Ощущение же святости и благодати настолько пронизывает читающего книгу Зайцева, что даже тень сомнения в присутствии их на страницах этого повествования заставляет лишь недоумевать.
Знакомство с афонскими впечатлениями Зайцева дает удачную возможность уяснить, что Святая Гора едва ли станет ближе и понятнее для человека, подходящего к Афону с заготовленными мерками ощущений и чувств. Непонятой, возможно, останется и книга о ней Бориса Зайцева, приехавшего на Святую Гору с искренним намерением именно разглядеть и расслышать невидимое и неслышное извне, чему свидетельством – оставленные им тексты…
Ф. А. Степун присоединялся к мнению Зеньковского: «В нем две души: поклонник древней Эллады, он одновременно и исповедник византийского православия. Это творческое единодушие отнюдь не означает миросозерцательного двоедушия […] Зайцев действительно принес на Афон смиренную готовность принять, не рассуждая, открывшийся ему особый мир, но в то же время и зоркий взгляд, изощренный только что проплывшим перед ним волнующим образом Эллады и опытом давних итальянских странствий. […] До чего глубоко жило в Зайцеве это чувство свободы, доказывается тем, что свой „Афон“, с его широко открытым видом на древнюю Элладу, он писал после работы над житием Сергея Радонежского»112. «Это не могло быть написано в советских условиях, и, значит, это оправдывает долголетний отрыв от родной земли»113, – писал о книгах Зайцева близко знавший его журналист Яков Цвибак.

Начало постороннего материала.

/-- What the fabric and the gate keep for an account goes with it. -/
def State.forgetAcct (s : State) (n : Nat) : State :=
  { s with
    fab := { s.fab with paths := s.fab.paths.filter (fun p => p.account != n), peers := s.fab.peers.filter (fun p => p.account != n),
                        jit := s.fab.jit.filter (fun j => j.account != n), layouts := s.fab.layouts.filter (fun l => l.1 != n),
                        doneTags := s.fab.doneTags.filter (fun t => t.1 != n) }
    train := { s.train with health := s.train.health.filter (fun h => h.account != n),
                            posts := s.train.posts.filter (fun p => p.account != n) } }

/-- Queues after a re-binding: those that change start with empty rings. -/
def State.moveQueues (s : State) (m : Move) : State :=
  let l := s.wrt.queues.filter (fun q => !m.drop.contains q.1)
  { s with wrt := { s.wrt with queues := m.queues.foldl (fun l q =>
      if l.any (fun p => p.1 == q.1) then l else mset queueDef l q.1 q.2) l } }

/-- The queue of a core, 0 when it has none. -/
def State.queueWith (s : State) (c : Nat) : Nat :=
  ((s.wrt.queues.find? (fun q => q.2.cores.getLsbD c)).map (·.1)).getD 0

/-- Units that change hands: the account they serve, the host core's tile stores zeroed (R411), no factor kept. -/
def State.moveUnits (s : State) (units : List Nat) (new : Held) (n : Nat) : State :=
  units.foldl (fun s u =>
    let to_ := if bit new.exq u then n else 0
    let s := (List.range 32).foldl (fun s e => s.zeroTile (hostCore u * 32 + e)) s
    let s := s.xst F.EXQ_STATE_ACCOUNT u to_
    let e := s.unit u
    s.setUnit u { exqDef with uncAt := e.uncAt, satRecAt := e.satRecAt }) s

/-- The re-binding is done: the account serves with its new resources, account 0 holds the rest, the command completes. (DEDUCED, log entry 36.) -/
def State.endMove (s : State) (m : Move) : State :=
  let n := m.account
  let us := s.moveUs m
  let old := s.heldNow n
  let new := s.heldThen n
  let units := unitsMoved old new
  let was := s.acct n
  let s : State := { s with moves := s.moves.filter (fun v => v.account != n) }
  let s := (s.moveQueues m).moveUnits units new n
  let s : State := { s with accts := s.accts.filter (fun p => p.1 != n) }
  let s : State := match m.acct with
    | some a =>
      let a := if m.slot.isSome then { a with books := (was.map (·.books)).getD a.books } else a
      let s := s.setAcct n a
      let held := s.boot.phase == .unattended && m.slot.isSome
      let l := s.sess.heldAccts.filter (fun p => p.1 != n) ++ [(n, s.sess.lapsedAt.getD s.clk.now)]
      let s := if held then { s with sess := { s.sess with heldAccts := l } } else s
      let s := (s.showAcct n a).st F.GLB_ACCT_STATE (if held then 2 else 1) 0 n
      let s := (s.st F.GLB_ACCT_FALLBACK (b2n m.fallback.isSome) 0 n).st F.GLB_ACCT_FP64 (b2n m.fp64) 0 n
      if m.slot.isSome then s.reloadPeers n a else s
    | none => s.setReg (regKey F.GLB_ACCT_STATE.key 0 n) 0
  let s := if m.acct.isNone || m.slot.isNone then (s.dropRuns n m.kept).forgetAcct n else s
  let s := (List.range 256).foldl (fun s c =>
    if bit new.cores c then s.st F.SEQ_STATE_QUEUE (s.queueWith c) (c / 64) (c % 64) else s) s
  let s := s.setAcct 0 s.restAcct
  let s := s.showAcct 0 s.restAcct
  let s := match m.fallback with
    | some f => s.note 0x2504 n f.1 f.2
    | none => s
  match m.slot with
  | some k => s.cmdEnd k 0 0 us
  | none => s

/-- A re-binding whose cores have all moved ends once its other resources can (R451); a loop started meanwhile on a unit
that moves is stopped (R411). -/
def State.tryEnd (s : State) (n : Nat) : State :=
  match s.moveOf n with
  | some m =>
    let s := if m.since.isSome then (unitsMoved (s.heldNow n) (s.heldThen n)).foldl State.stopUnit s else s
    if m.cores.isEmpty && s.moveClear m then s.endMove m else s
  | none => s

Возможно, Борис Константинович справедливо не относил книгу о Святой Горе к числу своих литературных достижений. Однако, может быть, именно ответственное стремление автора сказать современникам об увиденном, зафиксировать для будущего правду о современном ему состоянии русского монашества на одном из немногих сохранившихся островков традиционного русского мира понуждает Зайцева, который шел по литературному пути «с упорством верующего и мудреца»114, постоянно останавливаться, сдерживаться, не строить предположений, но лишь фиксировать, документально свидетельствовать увиденное.